Retype exactly the lines from the one holding "some (some .ok, some 0x3E7E, some" through the final line of the data, both included.
=== Section Start ===
-- ==== Sys2Proof/Tests/Slice0.lean ====
section
/-! SUPPORT. The model's own tests: expected values are the spec's (spec/95_test_vectors.md unless a comment names another place), each
test one step on a small state; and, for every statement with hypotheses, a named witness that meets them. -/

namespace Sys2Proof.Tests

open Sys2Proof.Machine

/-! The configuration CFG-A of spec/95_test_vectors.md and small states. -/

/-- CFG-A, with a payload order and a setting of `VERIFY_RESPONSE_CRC`. -/
def cfgOf (o : PayloadOrder) (verify : Bool) : Config :=
  ⟨0, o, verify, 1000, 0x000F, 0x0001, 0x0000, 0x0020, 0x0040, 0x0008, 0x0100, RegMap.source⟩

def cfgA : Config :=
  cfgOf .le false

/-- An idle block whose transport takes a frame of `len` bytes and then answers the reads `reads`. -/
def readyIn (cfg : Config) (seq : Nibble) (len : Nat) (reads : List ReadAnswer) : State :=
  { State.resetWith cfg with seq := seq, line := ⟨[.ok], [.written len], delivers [0xEE], [reads]⟩ }

def ready (len : Nat) (bs : List Byte) : State :=
  readyIn cfgA 0 len (delivers bs)

/-- The result, the value, the sequence counter and the request frames of a run. -/
def outcome (o : Result) : Option (Option ResultCode × Option Value × Nibble × List (List Byte)) :=
  (stateOf o).map fun t =>
    (t.res, t.rval, t.seq, t.trace.filterMap fun e => match e with | .tx f _ => some f | _ => none)

/-- The acknowledgement of V-R1 and the position answer of V-D1 b. -/
def ack : List Byte :=
  [0xA5, 0x3F, 0x02, 0x01, 0x00, 0x00, 0x11, 0x66]

def position : List Byte :=
  [0xA5, 0x3F, 0x01, 0x01, 0x00, 0x02, 0xAA, 0xF8, 0x45, 0x23, 0x01, 0x00, 0x3E, 0x7E]

def statusWord : List Byte :=
  [0xA5, 0x3F, 0x01, 0x01, 0x00, 0x01, 0x9A, 0x9B, 0x21, 0x84, 0xE4, 0xDB]

/-! WellFormed: an ill-formed term for each check (V-E3, V-X2). -/

theorem test_wf_writeReg_tooFewWords : (Instr.writeReg 0x01 0x00 2 [0x0020]).wf = false := by decide
theorem test_wf_writeReg_tooManyWords : (Instr.writeReg 0x01 0x00 0 [0x0020]).wf = false := by decide
theorem test_wf_rspOk_status : (Instr.rspOk ⟨0xA5, 0x3F, 2, 2, 0, 0, 0⟩ [] none).wf = false := by decide
theorem test_wf_rspOk_payload : (Instr.rspOk ⟨0xA5, 0x3F, 2, 1, 0, 1, 0⟩ [1] (some 0)).wf = false := by decide
theorem test_wf_rspOk_crcMissing : (Instr.rspOk ⟨0xA5, 0x3F, 2, 1, 0, 1, 0⟩ [1, 2] none).wf = false := by decide
theorem test_wf_rspOk_crcOfNothing : (Instr.rspOk ⟨0xA5, 0x3F, 2, 1, 0, 0, 0⟩ [] (some 0)).wf = false := by decide
theorem test_wf_rspErr_status : (Instr.rspErr ⟨0xA5, 0x3F, 2, 1, 0, 0, 0⟩).wf = false := by decide
theorem test_wf_request_readWithPayload : (Request.wf ⟨.read, 0x12, 0, 2, some []⟩) = false := by decide
theorem test_wf_request_shortPayload : (Request.wf ⟨.write, 0x12, 0, 2, some [1, 2]⟩) = false := by decide
theorem test_wf_request_noPayload : (Request.wf ⟨.write, 0x12, 0, 1, none⟩) = false := by decide
theorem test_wf_request_payloadOfNothing : (Request.wf ⟨.write, 0x12, 0, 0, some [1, 2]⟩) = false := by decide

/-! The CRC unit (V-C1, V-C2, V-C3). -/

theorem test_crcByte_first : crcByte 0x0000 0x31 = 0x2672 := by decide
theorem test_crcByte_topBit : crcByte 0x8000 0x00 = 0x9188 ∧ crcByte 0xFFFF 0x00 = 0xE1F0 := by decide
theorem test_crcShifts_steps :
    (List.range 9).map (fun k => crcShifts k 0x3100) =
      [0x3100, 0x6200, 0xC400, 0x9821, 0x2063, 0x40C6, 0x818C, 0x1339, 0x2672] := by decide
theorem test_crcParallel : crcByteParallel 0x0000 0x31 = 0x2672 := by decide

/-! Decoding: a word of every row written out from the spec (V-R1, V-R3, V-D1, V-D2), the operands of the row, nothing left over. -/

theorem test_decode_readReg :
    decodeAs .le .readReg [0xA5, 0x3F, 0x01, 0x10, 0x20, 0xFF, 0xE6, 0xFF] = .ok (.readReg 0x10 0x20 255, []) := by decide
theorem test_decode_writeReg :
    decode .be [0xA5, 0x3F, 0x02, 0x22, 0x05, 0x02, 0x11, 0x47, 0x12, 0x34, 0xAB, 0xCD, 0x26, 0xCF] =
      .ok (.writeReg 0x22 0x05 2 [0x1234, 0xABCD], []) := by decide
theorem test_decode_gainWriteAccess :
    decode .le [0xA5, 0x3F, 0x02, 0x07, 0x00, 0x01, 0xB3, 0xE7, 0x0F, 0x00, 0x10, 0x3E] = .ok (.gainWriteAccess, []) := by decide
theorem test_decode_sharedHeader :
    let f : List Byte := [0xA5, 0x3F, 0x02, 0x01, 0x00, 0x01, 0x01, 0x47, 0x20, 0x00, 0x06, 0xE6]
    decodeAs .le .enableBridge f = .ok (.enableBridge, []) ∧ decodeAs .le .disableBridge f = .ok (.disableBridge, []) ∧
    decodeAs .le .home f = .ok (.home, []) ∧ decodeAs .le .stop f = .ok (.stop, []) ∧
    decodeAs .le .resetEvents f = .ok (.resetEvents, []) ∧ decodeAs .le .sync f = .ok (.sync, []) := by decide
theorem test_decode_setMeasuredPosition :
    decode .le [0xA5, 0x3F, 0x02, 0x39, 0x00, 0x02, 0x5D, 0x20, 0x45, 0x23, 0x01, 0x00, 0x3E, 0x7E] =
      .ok (.setMeasuredPosition 0x00012345, []) := by decide
theorem test_decode_gotoTicks :
    decode .be [0xA5, 0x3F, 0x0A, 0x45, 0x00, 0x02, 0x75, 0x8A, 0x00, 0x0E, 0xCC, 0x70, 0x36, 0xAF] =
      .ok (.gotoTicks 969840, []) := by decide
theorem test_decode_getPositionTicks :
    decode .le [0xA5, 0x3F, 0x3D, 0x12, 0x00, 0x02, 0xD3, 0x10] = .ok (.getPositionTicks, []) := by decide
theorem test_decode_getStatus :
    decode .le [0xA5, 0x3F, 0x09, 0x02, 0x03, 0x01, 0x13, 0x5B] = .ok (.getStatus 3, []) := by decide
theorem test_decode_getFirmwareInfo :
    decode .le [0xA5, 0x3F, 0x01, 0x0B, 0x00, 0x80, 0xDC, 0xF3] = .ok (.getFirmwareInfo, []) := by decide
theorem test_decode_getProductInfo :
    decode .le [0xA5, 0x3F, 0x01, 0x8C, 0x00, 0x31, 0xD5, 0xC3] = .ok (.getProductInfo, []) := by decide
theorem test_decode_rspOk :
    decodeResponse (position ++ [0x99]) =
      .ok (.rspOk ⟨0xA5, 0x3F, 0x01, 0x01, 0x00, 0x02, 0xAAF8⟩ [0x45, 0x23, 0x01, 0x00] (some 0x3E7E), [0x99]) := by decide
theorem test_decode_rspErr :
    decodeResponse [0xA5, 0x3F, 0x15, 0x03, 0x00, 0x02, 0x15, 0xCE, 0xEF, 0xBE] =
      .ok (.rspErr ⟨0xA5, 0x3F, 0x15, 0x03, 0x00, 0x02, 0x15CE⟩, [0xEF, 0xBE]) := by decide
/-- The match of every row, against the numbers of spec/opcode_table.json. -/
theorem test_matchBits :
    [Row.readReg, .writeReg, .gainWriteAccess, .enableBridge, .disableBridge, .home, .stop, .resetEvents, .sync,
      .setMeasuredPosition, .gotoTicks, .getPositionTicks, .getStatus, .getFirmwareInfo, .getProductInfo, .rspOk, .rspErr].map
      Row.matchBits =
    [0xA53F01000000, 0xA53F02000000, 0xA53F02070001, 0xA53F02010001, 0xA53F02010001, 0xA53F02010001, 0xA53F02010001,
      0xA53F02010001, 0xA53F02010001, 0xA53F02390002, 0xA53F02450002, 0xA53F01120002, 0xA53F01020001, 0xA53F010B0080,
      0xA53F018C0031, 0x000000010000, 0x000000000000] := by decide
/-- Direction values `00` and `11` and a set bit 7 or 6 are no request (R92). -/
theorem test_decode_refused :
    parseRequest [0xA5, 0x3F, 0x00, 0, 0, 0, 0, 0] = .error .badDirection ∧
    parseRequest [0xA5, 0x3F, 0x03, 0, 0, 0, 0, 0] = .error .badDirection ∧
    parseRequest [0xA5, 0x3F, 0x41, 0, 0, 0, 0, 0] = .error .reservedBits ∧
    parseRequest [0xA5, 0x3E, 0x01, 0, 0, 0, 0, 0] = .error .notRequest ∧
    parseRequest [0xA5, 0x3F, 0x02, 0, 0, 1, 0, 0, 0] = .error .truncatedPayload := by decide
theorem test_decodeTableWord :
    decodeTableWord 48 0xA53F01120002 = some .getPositionTicks ∧ decodeTableWord 48 0xA53F02450002 = some (.gotoTicks 0) ∧
    decodeTableWord 48 0x000000010000 = some (.rspOk ⟨0, 0, 0, 1, 0, 0, 0⟩ [] none) ∧
    decodeTableWord 48 0x000000000000 = some (.rspErr ⟨0, 0, 0, 0, 0, 0, 0⟩) := by decide +kernel

/-! The commands (V-R1, V-R2, V-R3): the frame sent, the result, the value and the sequence counter. -/

theorem test_readReg :
    outcome (exec (.readReg 0x12 0x00 2) (ready 8 position)) =
      some (some .ok, some (.bytes [0x45, 0x23, 0x01, 0x00]), 1, [[0xA5, 0x3F, 0x01, 0x12, 0x00, 0x02, 0xB0, 0xCB]]) := by decide +kernel
theorem test_writeReg :
    outcome (exec (.writeReg 0x22 0x05 2 [0x1234, 0xABCD]) (ready 14 ack)) =
      some (some .ok, none, 1, [[0xA5, 0x3F, 0x02, 0x22, 0x05, 0x02, 0x11, 0x47, 0x34, 0x12, 0xCD, 0xAB, 0xAF, 0x92]]) := by
  decide +kernel
theorem test_writeReg_refused : exec (.writeReg 0x01 0x00 2 [0x0020]) (ready 12 ack) = .refused .illFormed := by
  rfl
theorem test_gainWriteAccess :
    outcome (exec .gainWriteAccess (ready 12 ack)) =
      some (some .ok, none, 1, [[0xA5, 0x3F, 0x02, 0x07, 0x00, 0x01, 0xB3, 0xE7, 0x0F, 0x00, 0x10, 0x3E]]) := by decide +kernel
theorem test_enableBridge :
    outcome (exec .enableBridge (ready 12 ack)) =
      some (some .ok, none, 1, [[0xA5, 0x3F, 0x02, 0x01, 0x00, 0x01, 0x01, 0x47, 0x01, 0x00, 0x33, 0x31]]) := by decide +kernel
theorem test_disableBridge :
    outcome (exec .disableBridge (ready 12 ack)) =
      some (some .ok, none, 1, [[0xA5, 0x3F, 0x02, 0x01, 0x00, 0x01, 0x01, 0x47, 0x00, 0x00, 0x00, 0x00]]) := by decide +kernel
theorem test_home :
    outcome (exec .home (ready 12 ack)) =
      some (some .ok, none, 1, [[0xA5, 0x3F, 0x02, 0x01, 0x00, 0x01, 0x01, 0x47, 0x20, 0x00, 0x06, 0xE6]]) := by decide +kernel
theorem test_stop :
    outcome (exec .stop (ready 12 ack)) =
      some (some .ok, none, 1, [[0xA5, 0x3F, 0x02, 0x01, 0x00, 0x01, 0x01, 0x47, 0x40, 0x00, 0x0D, 0xCC]]) := by decide +kernel
/-- The sequence number wraps from 15 to 0 (R183). -/
theorem test_resetEvents :
    outcome (exec .resetEvents (readyIn cfgA 15 12 (delivers ack))) =
      some (some .ok, none, 0, [[0xA5, 0x3F, 0x3E, 0x01, 0x00, 0x01, 0x62, 0x9C, 0x08, 0x00, 0x89, 0xA9]]) := by decide +kernel
theorem test_sync :
    outcome (exec .sync (readyIn (cfgOf .be false) 0 12 (delivers ack))) =
      some (some .ok, none, 1, [[0xA5, 0x3F, 0x02, 0x01, 0x00, 0x01, 0x01, 0x47, 0x01, 0x00, 0x33, 0x31]]) := by decide +kernel
theorem test_setMeasuredPosition :
    outcome (exec (.setMeasuredPosition 0x00012345) (ready 14 ack)) =
      some (some .ok, none, 1, [[0xA5, 0x3F, 0x02, 0x39, 0x00, 0x02, 0x5D, 0x20, 0x45, 0x23, 0x01, 0x00, 0x3E, 0x7E]]) := by decide +kernel
theorem test_gotoTicks :
    outcome (exec (.gotoTicks 0xFFFFFFFF) (ready 14 ack)) =
      some (some .ok, none, 1, [[0xA5, 0x3F, 0x02, 0x45, 0x00, 0x02, 0xF0, 0x49, 0xFF, 0xFF, 0xFF, 0xFF, 0x99, 0xCF]]) := by decide +kernel
theorem test_getPositionTicks :
    outcome (exec .getPositionTicks (ready 8 position)) =
      some (some .ok, some (.u32 0x00012345), 1, [[0xA5, 0x3F, 0x01, 0x12, 0x00, 0x02, 0xB0, 0xCB]]) := by decide +kernel
theorem test_getPositionTicks_be :
    (outcome (exec .getPositionTicks (readyIn (cfgOf .be false) 0 8 (delivers position)))).map (fun x => x.2.1) =
      some (some (.u32 0x45230100)) := by decide +kernel
theorem test_getStatus :
    outcome (exec (.getStatus 3) (readyIn cfgA 2 8 (delivers statusWord))) =
      some (some .ok, some (.u16 0x8421), 3, [[0xA5, 0x3F, 0x09, 0x02, 0x03, 0x01, 0x13, 0x5B]]) := by decide +kernel
/-- No words for a typed read: the fault ShortPayload, with the counter advanced (V-R3 h). -/
theorem test_getStatus_short :
    (match exec (.getStatus 0) (ready 8 [0xA5, 0x3F, 0x01, 0x01, 0x00, 0x00, 0x8A, 0xBA]) with
      | .fault (.shortPayload t) => t.seq == 1 && t.rval.isNone
      | _ => false) = true := by decide +kernel
theorem test_getFirmwareInfo :
    outcome (exec .getFirmwareInfo (ready 8 statusWord)) =
      some (some .ok, some (.bytes [0x21, 0x84]), 1, [[0xA5, 0x3F, 0x01, 0x0B, 0x00, 0x80, 0xDC, 0xF3]]) := by decide +kernel
theorem test_getProductInfo :
    outcome (exec .getProductInfo (ready 8 statusWord)) =
      some (some .ok, some (.bytes [0x21, 0x84]), 1, [[0xA5, 0x3F, 0x01, 0x8C, 0x00, 0x31, 0xD5, 0xC3]]) := by decide +kernel

/-! The parser (V-D2, P5) and the responses as they arrive. -/

/-- Both CRCs are enforced when configured, and a mismatch is recorded either way (P5). -/
theorem test_crcEnforced :
    let bad := position.dropLast ++ [0x7F]
    ((stateOf (exec .getPositionTicks (readyIn cfgA 0 8 (delivers bad)))).map fun t => (t.res, t.pcrcCalc, t.pcrcRecv, t.pcrcOk)) =
      some (some .ok, some 0x3E7E, some 0x3E7F, some false) ∧
    ((stateOf (exec .getPositionTicks (readyIn (cfgOf .le true) 0 8 (delivers bad)))).map fun t => (t.res, t.rval, t.pcrcOk)) =
      some (some .crcMismatch, none, some false) := by decide +kernel
/-- `BadResponse` after eight bytes, with the payload block left in the transport (V-D2 j). -/
theorem test_badResponse :
    ((stateOf (exec .getPositionTicks (ready 8
      [0xA5, 0x3F, 0x15, 0x03, 0x00, 0x02, 0x15, 0xCE, 0xEF, 0xBE, 0xAD, 0xDE, 0xF4, 0x6B]))).map fun t => (t.res, t.line.rx)) =
      some (some .badResponse, delivers [0xEF, 0xBE, 0xAD, 0xDE, 0xF4, 0x6B]) := by decide +kernel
=== Section End ===
▸ **TASK RESPONSE**:
      some (some .ok, some 0x3E7E, some 0x3E7F, some false) ∧
    ((stateOf (exec .getPositionTicks (readyIn (cfgOf .le true) 0 8 (delivers bad)))).map fun t => (t.res, t.rval, t.pcrcOk)) =
      some (some .crcMismatch, none, some false) := by decide +kernel
/-- `BadResponse` after eight bytes, with the payload block left in the transport (V-D2 j). -/
theorem test_badResponse :
    ((stateOf (exec .getPositionTicks (ready 8
      [0xA5, 0x3F, 0x15, 0x03, 0x00, 0x02, 0x15, 0xCE, 0xEF, 0xBE, 0xAD, 0xDE, 0xF4, 0x6B]))).map fun t => (t.res, t.line.rx)) =
      some (some .badResponse, delivers [0xEF, 0xBE, 0xAD, 0xDE, 0xF4, 0x6B]) := by decide +kernel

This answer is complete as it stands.